Supplied material.

┄┄┄┄┄┄

/-- Reads (R127, R130, R131, R132, R133, R137, R138, R292). A request beyond the capacity is counted in OOR of its channel with the
DRAM event, and the host's returns zero; one within it, outside ECC regions, waits in its channel in its class. A channel issues a
pending read that holds a tag, if there is one and the queue of writes does not drain first; an urgent one always. The first issued
completes as its outcome says, and leaves the channel: a good unit changes no count; with link ECC on, a corrected one counts in LINKCE,
a failed one counts in RETRY and UE, is logged and raises the DRAM event; its bytes count in its class. Writes and refresh (R127,
R130, R133 to R135). A write within one unit below the capacity that needs no merge joins its channel's writes, the first 64 of which
are its queue and the others wait: behind all of them, but before one of the same cycle and unit whose writer follows its own; reads of
the unit accepted in its cycle see it; memory keeps until the queue drains. When no urgent read pends and the queue holds 48 entries or
no read is pending, the queued writes take effect in order, up to one that waits for the read it merges with, and every byte of
memory that none of them covers reads as before, outside ECC regions; write link ECC counts what it corrects. A refresh of a channel in
use takes the rate of its MR4 report. -/
def Obligations.DramAccesses : Prop :=
  (∀ (s : State) (c : Chan),
      (∀ (q : DramUser) (u : BitVec 30), let ch := s.chanOf (32 * u.toNat)
        let n := min 255 (s.fget (aChan ch.val 1) 15 8 + 1)
        (s.dramCap ≤ 32 * u.toNat → Completes (.dramReadRequest q u) s fun t =>
          n ≤ t.fget (aChan ch.val 1) 15 8 ∧ t.evFlag 34 = true ∧
          ((∀ i, q ≠ .copy i) → q ≠ .loader → t.fget (aChan ch.val 1) 15 8 = n ∧ t.chans = s.chans) ∧
          (q = .host → (s.dreads.any fun x => x.user == .host && x.wait.contains u.toNat) = false →
            t.pcie.rdata = List.replicate 32 0 ∧ t.pcie.rpoison = false ∧ EventRaised s t 34 [] ∧
            WordsKept s t [aChan ch.val 1] ∧ t = { s with ws := t.ws, hw := t.hw, pcie := t.pcie })) ∧
        (32 * u.toNat < s.dramCap → s.checkAddr (32 * u.toNat) = none → Completes (.dramReadRequest q u) s fun t =>
          t.chans[ch].reads.length = s.chans[ch].reads.length + 1 ∧
          (t.chans[ch].reads.getLast?.map fun x => (x.user, x.unit, x.cls, x.issued, x.merge, x.data)) =
            some (q, u.toNat, dramClass q, false, false, s.unitNow u.toNat) ∧
          (∀ d : Chan, d ≠ ch → t.chans[d] = s.chans[d]) ∧ t.chans[ch].writes = s.chans[ch].writes ∧
          WordsKept s t [aChan ch.val 2] ∧ t = { s with ws := t.ws, chans := t.chans, dcyc := t.dcyc })) ∧
      (∀ x, s.nextRead c = some x → Completes (.dramReadIssue c) s fun t =>
        x.tag = true ∧ x.issued = false ∧ x ∈ s.chans[c].reads ∧ { x with issued := true } ∈ t.chans[c].reads ∧
        t.chans[c].reads.length = s.chans[c].reads.length ∧ t.chans[c].writes = s.chans[c].writes ∧
        (∀ d : Chan, d ≠ c → t.chans[d] = s.chans[d]) ∧ t = { s with chans := t.chans }) ∧
      (s.nextRead c = none →
        ((decide (48 ≤ s.chans[c].writes.length) && !(s.chans[c].writes.head?.any (·.merge))) = false →
          ∀ y ∈ s.chans[c].reads, y.tag = false ∨ y.issued = true) ∧
        (∀ y ∈ s.chans[c].reads, y.tag = true → y.issued = false → y.cls = 1 → s.sclk + 16 * s.fget (aDram 4) 23 12 < 64 * y.deadline) ∧
        Completes (.dramReadIssue c) s fun t => t = s) ∧
      (∀ (x : DRead) (o : ReadOutcome), s.chans[c].reads.find? (·.issued) = some x → s.checkAddr (32 * x.unit) = none → x.chk = false →
        x.merge = false → x.cls = 4 → x.user = .host → (s.dreads.any fun y => y.user == .host && y.wait.contains x.unit) = false → Sound s →
        let link := decide (s.drate ≠ 0)
        Completes (.dramReadComplete c o) s fun t =>
          t.chans[c].reads.length + 1 = s.chans[c].reads.length ∧ t.pcie.rdata = x.data ∧
          t.pcie.rpoison = ((link && o == .linkFailed) || o == .parityFailed) ∧
          t.fget (aChan c.val 0) 11 0 = (if link = true ∧ o = .linkCorrected then min 4095 (s.fget (aChan c.val 0) 11 0 + 1)
            else s.fget (aChan c.val 0) 11 0) ∧
          t.fget (aChan c.val 1) 7 0 = (if link = true ∧ (o = .linkRetried ∨ o = .linkFailed) then min 255 (s.fget (aChan c.val 1) 7 0 + 1)
            else s.fget (aChan c.val 1) 7 0) ∧
          t.fget (aChan c.val 1) 23 16 = (if link = true ∧ o = .linkFailed then min 255 (s.fget (aChan c.val 1) 23 16 + 1)
            else s.fget (aChan c.val 1) 23 16) ∧
          t.fget (aChan c.val 0) 23 12 = s.fget (aChan c.val 0) 23 12 ∧
          (link = true → o = .linkFailed → t.evFlag 34 = true) ∧
          ((link = false ∨ o ≠ .linkFailed) → NoEvent s { t with pcie := s.pcie }) ∧
          (∀ i : Fin 4, t.clsBytes[i] = if i.val = 3 then s.clsBytes[i] + 32 else s.clsBytes[i]) ∧
          (∀ d : Chan, d ≠ c → t.chans[d] = s.chans[d]) ∧ t.chans[c].writes = s.chans[c].writes ∧
          t = { s with ws := t.ws, hw := t.hw, pcie := t.pcie, chans := t.chans, clsBytes := t.clsBytes, cae := { s.cae with ledger := t.cae.ledger } })) ∧
  (∀ (s : State) (c : Chan),
      (∀ (q : DramUser) (a : BitVec 35) (d : List Byte), d ≠ [] → a.toNat % 32 + d.length ≤ 32 → a.toNat < s.dramCap →
        s.chanOf a.toNat = c → (s.checkAddr a.toNat = none ∨ (a.toNat % 8 = 0 ∧ (a.toNat + d.length) % 8 = 0)) →
        let all := s.chans[c].writes ++ s.chans[c].waiting
        let no := if s.dcyc.stamp = s.cycStamp ∧ q ∉ s.dcyc.makers then s.dcyc.no else s.dcyc.no + 1
        let meets := fun (x : DWrite) => decide (x.cyc = no ∧ x.addr / 32 = a.toNat / 32)
        Completes (.dramWriteRequest q a d) s fun t =>
          let w : DWrite := { user := q, cls := dramClass q, addr := a.toNat, data := d, merge := false, cyc := no }
          (∃ n ∈ List.range (all.length + 1), t.chans[c].writes ++ t.chans[c].waiting = all.take n ++ w :: all.drop n ∧
            (∀ x ∈ all.take n, meets x = true → writeRank x.user ≤ writeRank q) ∧
            ∀ x ∈ (all.drop n).take 1, meets x = true ∧ writeRank q < writeRank x.user) ∧
          t.chans[c].writes.length = min 64 (all.length + 1) ∧
          t.chans[c].reads = (s.chans[c].reads.map fun r =>
            if r.cyc = no ∧ r.unit = a.toNat / 32 ∧ !r.issued ∧ !r.chk then { r with data := t.unitNow r.unit } else r) ∧
          (∀ e : Chan, e ≠ c → t.chans[e] = s.chans[e]) ∧ t.dcyc.no = no ∧ t = { s with chans := t.chans, dcyc := t.dcyc }) ∧
      (let pend := s.chans[c].reads.filter fun r => !r.issued
       let drains := (s.urgent pend).isEmpty && (decide (48 ≤ s.chans[c].writes.length) || pend.isEmpty)
       let go := s.chans[c].writes.takeWhile fun w => !w.merge
       let rest := s.chans[c].writes.drop go.length
       ∀ fixed : Nat,
       (drains = false → Completes (.writeQueueDrain { chan := c, fixed := fixed }) s fun t => t = s) ∧
       (drains = true → (∀ a < 2 ^ 32, s.checkAddr (8 * a) = none) → Completes (.writeQueueDrain { chan := c, fixed := fixed }) s fun t =>
          t.chans[c].writes = rest ++ s.chans[c].waiting.take (64 - rest.length) ∧
          t.chans[c].waiting = s.chans[c].waiting.drop (64 - rest.length) ∧ t.chans[c].reads = s.chans[c].reads ∧
          (∀ a : Nat, spGet zeroB t.dram a = go.foldl (fun (b : Byte) w =>
            if a < w.addr ∨ s.dramCap ≤ a then b else w.data.getD (a - w.addr) b) (spGet zeroB s.dram a)) ∧
          (s.drate = 0 → t.fget (aChan c.val 0) 11 0 = s.fget (aChan c.val 0) 11 0) ∧
          (s.drate ≠ 0 → t.fget (aChan c.val 0) 11 0 = min 4095 (s.fget (aChan c.val 0) 11 0 + fixed)) ∧
          FieldKept s t (aChan c.val 0) 23 12 ∧ WordsKept s t [aChan c.val 0] ∧
          (∀ e : Chan, e ≠ c → t.chans[e] = s.chans[e]) ∧ t = { s with ws := t.ws, chans := t.chans, dram := t.dram })) ∧
      ∀ (sub : Bool) (mr4 : Fin 32),
        (Nat.testBit (s.fget (aDram 1) 18 15) c.val = true → Completes (.refresh c sub mr4) s fun t =>
          t.chans[c] = (if sub then { s.chans[c] with refB := mr4.val } else { s.chans[c] with refA := mr4.val }) ∧
          (∀ e : Chan, e ≠ c → t.chans[e] = s.chans[e]) ∧ t = { s with chans := t.chans }) ∧
        (Nat.testBit (s.fget (aDram 1) 18 15) c.val = false → Completes (.refresh c sub mr4) s fun t => t = s))
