/-! ### hwWr -/
@[simp] theorem State.hwWr_pending (a : Nat) (v : Word) : (s.hwWr a v).pending = s.pending := rfl
@[simp] theorem State.hwWr_freeCtr (a : Nat) (v : Word) : (s.hwWr a v).freeCtr = s.freeCtr := rfl
@[simp] theorem State.hwWr_sclk (a : Nat) (v : Word) : (s.hwWr a v).sclk = s.sclk := rfl
@[simp] theorem State.hwWr_fuses (a : Nat) (v : Word) : (s.hwWr a v).fuses = s.fuses := rfl
@[simp] theorem State.hwWr_start (a : Nat) (v : Word) : (s.hwWr a v).start = s.start := rfl
@[simp] theorem State.hwWr_dev (a : Nat) (v : Word) : (s.hwWr a v).dev = s.dev := rfl
@[simp] theorem State.hwWr_reason (a : Nat) (v : Word) : (s.hwWr a v).reason = s.reason := rfl
@[simp] theorem State.hwWr_ws (a : Nat) (v : Word) : (s.hwWr a v).ws = s.ws := rfl
@[simp] theorem State.hwWr_stileRegs (a : Nat) (v : Word) : (s.hwWr a v).stileRegs = s.stileRegs := rfl
@[simp] theorem State.hwWr_dram (a : Nat) (v : Word) : (s.hwWr a v).dram = s.dram := rfl
@[simp] theorem State.hwWr_larkMem (a : Nat) (v : Word) : (s.hwWr a v).larkMem = s.larkMem := rfl
@[simp] theorem State.hwWr_flash (a : Nat) (v : Word) : (s.hwWr a v).flash = s.flash := rfl
@[simp] theorem State.hwWr_ports (a : Nat) (v : Word) : (s.hwWr a v).ports = s.ports := rfl
@[simp] theorem State.hwWr_shadows (a : Nat) (v : Word) : (s.hwWr a v).shadows = s.shadows := rfl
@[simp] theorem State.hwWr_heads (a : Nat) (v : Word) : (s.hwWr a v).heads = s.heads := rfl
@[simp] theorem State.hwWr_engines (a : Nat) (v : Word) : (s.hwWr a v).engines = s.engines := rfl
@[simp] theorem State.hwWr_chans (a : Nat) (v : Word) : (s.hwWr a v).chans = s.chans := rfl
@[simp] theorem State.hwWr_clsBytes (a : Nat) (v : Word) : (s.hwWr a v).clsBytes = s.clsBytes := rfl
@[simp] theorem State.hwWr_pads (a : Nat) (v : Word) : (s.hwWr a v).pads = s.pads := rfl
@[simp] theorem State.hwWr_icp (a : Nat) (v : Word) : (s.hwWr a v).icp = s.icp := rfl
@[simp] theorem State.hwWr_icpQueue (a : Nat) (v : Word) : (s.hwWr a v).icpQueue = s.icpQueue := rfl
@[simp] theorem State.hwWr_keys (a : Nat) (v : Word) : (s.hwWr a v).keys = s.keys := rfl
@[simp] theorem State.hwWr_gcfg (a : Nat) (v : Word) : (s.hwWr a v).gcfg = s.gcfg := rfl
@[simp] theorem State.hwWr_gmode (a : Nat) (v : Word) : (s.hwWr a v).gmode = s.gmode := rfl
@[simp] theorem State.hwWr_glRound (a : Nat) (v : Word) : (s.hwWr a v).glRound = s.glRound := rfl
@[simp] theorem State.hwWr_glRef (a : Nat) (v : Word) : (s.hwWr a v).glRef = s.glRef := rfl
@[simp] theorem State.hwWr_upsets (a : Nat) (v : Word) : (s.hwWr a v).upsets = s.upsets := rfl
@[simp] theorem State.hwWr_lark (a : Nat) (v : Word) : (s.hwWr a v).lark = s.lark := rfl
@[simp] theorem State.hwWr_cores (a : Nat) (v : Word) : (s.hwWr a v).cores = s.cores := rfl
@[simp] theorem State.hwWr_mboxes (a : Nat) (v : Word) : (s.hwWr a v).mboxes = s.mboxes := rfl
@[simp] theorem State.hwWr_mbOrder (a : Nat) (v : Word) : (s.hwWr a v).mbOrder = s.mbOrder := rfl
@[simp] theorem State.hwWr_cae (a : Nat) (v : Word) : (s.hwWr a v).cae = s.cae := rfl
@[simp] theorem State.hwWr_repair (a : Nat) (v : Word) : (s.hwWr a v).repair = s.repair := rfl
@[simp] theorem State.hwWr_banks (a : Nat) (v : Word) : (s.hwWr a v).banks = s.banks := rfl
@[simp] theorem State.hwWr_timers (a : Nat) (v : Word) : (s.hwWr a v).timers = s.timers := rfl
@[simp] theorem State.hwWr_links (a : Nat) (v : Word) : (s.hwWr a v).links = s.links := rfl
@[simp] theorem State.hwWr_fold (a : Nat) (v : Word) : (s.hwWr a v).fold = s.fold := rfl
@[simp] theorem State.hwWr_copies (a : Nat) (v : Word) : (s.hwWr a v).copies = s.copies := rfl
@[simp] theorem State.hwWr_pcie (a : Nat) (v : Word) : (s.hwWr a v).pcie = s.pcie := rfl
@[simp] theorem State.hwWr_pow (a : Nat) (v : Word) : (s.hwWr a v).pow = s.pow := rfl
@[simp] theorem State.hwWr_stile (a : Nat) (v : Word) : (s.hwWr a v).stile = s.stile := rfl
@[simp] theorem State.hwWr_rdata (a : Nat) (v : Word) : (s.hwWr a v).rdata = s.rdata := rfl
@[simp] theorem State.hwWr_rfault (a : Nat) (v : Word) : (s.hwWr a v).rfault = s.rfault := rfl
@[simp] theorem State.hwWr_cyc (a : Nat) (v : Word) : (s.hwWr a v).cyc = s.cyc := rfl
@[simp] theorem State.hwWr_cycAt (a : Nat) (v : Word) : (s.hwWr a v).cycAt = s.cycAt := rfl
@[simp] theorem State.hwWr_gl (a : Nat) (v : Word) : (s.hwWr a v).gl = s.gl := rfl
@[simp] theorem State.hwWr_beamAt (a : Nat) (v : Word) : (s.hwWr a v).beamAt = s.beamAt := rfl
@[simp] theorem State.hwWr_prb (a : Nat) (v : Word) : (s.hwWr a v).prb = s.prb := rfl
@[simp] theorem State.hwWr_drate (a : Nat) (v : Word) : (s.hwWr a v).drate = s.drate := rfl
@[simp] theorem State.hwWr_dcyc (a : Nat) (v : Word) : (s.hwWr a v).dcyc = s.dcyc := rfl
@[simp] theorem State.hwWr_dreads (a : Nat) (v : Word) : (s.hwWr a v).dreads = s.dreads := rfl
@[simp] theorem State.hwWr_rd (a : Nat) (v : Word) (k : Nat) : (s.hwWr a v).rd k = s.rd k := rfl
@[simp] theorem State.hwWr_stRd (a : Nat) (v : Word) (k : Nat) : (s.hwWr a v).stRd k = s.stRd k := rfl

┄┄┄┄┄┄

Task item.
An exact copy of the lines above, from the one containing "(∀ (q : DramUser) (u" through the one containing "(∀ x, s.nextRead", is the whole of the answer.

Task response.
      (∀ (q : DramUser) (u : BitVec 30), let ch := s.chanOf (32 * u.toNat)
        let n := min 255 (s.fget (aChan ch.val 1) 15 8 + 1)
        (s.dramCap ≤ 32 * u.toNat → Completes (.dramReadRequest q u) s fun t =>
          n ≤ t.fget (aChan ch.val 1) 15 8 ∧ t.evFlag 34 = true ∧
          ((∀ i, q ≠ .copy i) → q ≠ .loader → t.fget (aChan ch.val 1) 15 8 = n ∧ t.chans = s.chans) ∧
          (q = .host → (s.dreads.any fun x => x.user == .host && x.wait.contains u.toNat) = false →
            t.pcie.rdata = List.replicate 32 0 ∧ t.pcie.rpoison = false ∧ EventRaised s t 34 [] ∧
            WordsKept s t [aChan ch.val 1] ∧ t = { s with ws := t.ws, hw := t.hw, pcie := t.pcie })) ∧
        (32 * u.toNat < s.dramCap → s.checkAddr (32 * u.toNat) = none → Completes (.dramReadRequest q u) s fun t =>
          t.chans[ch].reads.length = s.chans[ch].reads.length + 1 ∧
          (t.chans[ch].reads.getLast?.map fun x => (x.user, x.unit, x.cls, x.issued, x.merge, x.data)) =
            some (q, u.toNat, dramClass q, false, false, s.unitNow u.toNat) ∧
          (∀ d : Chan, d ≠ ch → t.chans[d] = s.chans[d]) ∧ t.chans[ch].writes = s.chans[ch].writes ∧
          WordsKept s t [aChan ch.val 2] ∧ t = { s with ws := t.ws, chans := t.chans, dcyc := t.dcyc })) ∧
      (∀ x, s.nextRead c = some x → Completes (.dramReadIssue c) s fun t =>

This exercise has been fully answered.